> _Exercise prompt_
This task calls for copying every line in the data below that contains the word "freeBlocks".

[Extracted records]
Segment Open
/-- The block locks that requests hold are released with them (R233). -/
def State.freeBlocks (s : State) (gone : List PortReq) : State :=
  let free := gone.filterMap fun r => if r.holds then r.block else none
  { s with ports := s.ports.map fun e => (e.1, { e.2 with blocks := e.2.blocks.filter fun b => !free.contains b }) }
/-- Requests of the channel that are parked or on the wires, by port and channel of the port, are withdrawn; what they served
is to be issued again. -/
def State.takeBack (s : State) (c : Nat) (f : Nat → Bool → PortReq → Bool) : State :=
  let gone := s.ports.flatMap fun e => (e.2.rd.queue.filter (f e.1 false)) ++ (e.2.wr.queue.filter (f e.1 true))
  let has (o : Owner) : Bool := gone.any fun r => r.owner = o
  let needed (it : Item) : Bool := gone.any fun r => r.owner = .fetch c && r.beats.any fun b => it.need.contains b.addr
  let s1 : State := { s with ports := s.ports.map fun e => (e.1, { e.2 with rd := e.2.rd.drop (f e.1 false), wr := e.2.wr.drop (f e.1 true) }) }
  let s2 := (s1.freeBlocks gone).modRun c fun r => { r with segs := r.segs.map fun g =>
    if (g.state = .reading ∧ !(s1.owners.any fun o => o = .opRead c r.serial g.lo)) ∨ has (.opWrite c r.serial g.lo) then
      { g with state := .ready, wrote := 0 }
    else g }
  if legacyBase ≤ c then s2
  else (if has (.counterRead c) || has (.counterWrite c) then s2.giveUpCounter c else s2).modItem c fun i =>
    if needed i then { i with fetch := if i.fetch = .structs then .got else .none, need := [] } else i
/-- What the channel has at ports that take no access is taken back; with it, of the stall's place and what was taken back, the
first in the op's stream (R132, R150): port, address and offset. -/
def State.endStall (s : State) (c p a off : Nat) : State × Nat × Nat × Nat :=
  let need (q : Nat) (w : Bool) (r : PortReq) : Option (Nat × Nat × Nat) :=
    if s.portDown q then (s.needsDomain q w r).filter fun e => decide (e.1 = c) else none
  let all := s.ports.flatMap fun e => ((e.2.rd.queue.filterMap (need e.1 false)) ++ e.2.wr.queue.filterMap (need e.1 true)).map fun n => (e.1, n.2)
  (s.takeBack c fun q w r => (need q w r).isSome, all.foldl (fun m n => if n.2.2 < m.2.2 then n else m) (p, a, off))
/-- A stall reaches DOMAIN_LIMIT (R264): of context `c`, of legacy slot c − 262,144 (R446), or, from 262,208 on, of the
inbound request of that place in order of arrival (R306). -/
def State.domainLimit (s : State) (c : Nat) : State :=
  if s.obj 0x3130 0 = 0 then s
  else if legacyBase + 64 ≤ c then
    match s.fab.serving[c - legacyBase - 64]? with
    | some f =>
      (s.withdraw fun r => !r.hung && (r.owner = .inboundRead f.src f.tag || r.owner = .inboundWrite f.src f.tag)).endInbound f.src f.tag 8
    | none => s
  else
    let f (e : Nat × Nat × Nat) : FaultRec :=
      { offset := e.2.2, status := .domainDown, detail := e.2.1, cause := 6, port := e.1, address := e.2.1, signal := s.counting c }
    if legacyBase ≤ c then
      match (s.slot (c - legacyBase)).stalled with
      | some (.domain p a off) =>
        let e := s.endStall c p a off
        (e.1.setSlot (c - legacyBase) { e.1.slot (c - legacyBase) with stalled := none }).failOp c { f e.2 with signal := false }
      | _ => s
    else match (s.ctx c).waitOn with
      | some (.domain p a off) =>
        let e := s.endStall c p a off
        if (s.ctx c).items.isEmpty then e.1.haltHeader c (f e.2)
        else (e.1.unstall c).fail c (f e.2)
      | _ => s
def execDomainLimit (c : Nat) (s : State) : Host.Outcome State Fault Refusal := .next (s.domainLimit c)

end Sys2Proof.Machine
end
Segment Closed
> _Answer below_
def State.freeBlocks (s : State) (gone : List PortReq) : State :=
  let s2 := (s1.freeBlocks gone).modRun c fun r => { r with segs := r.segs.map fun g =>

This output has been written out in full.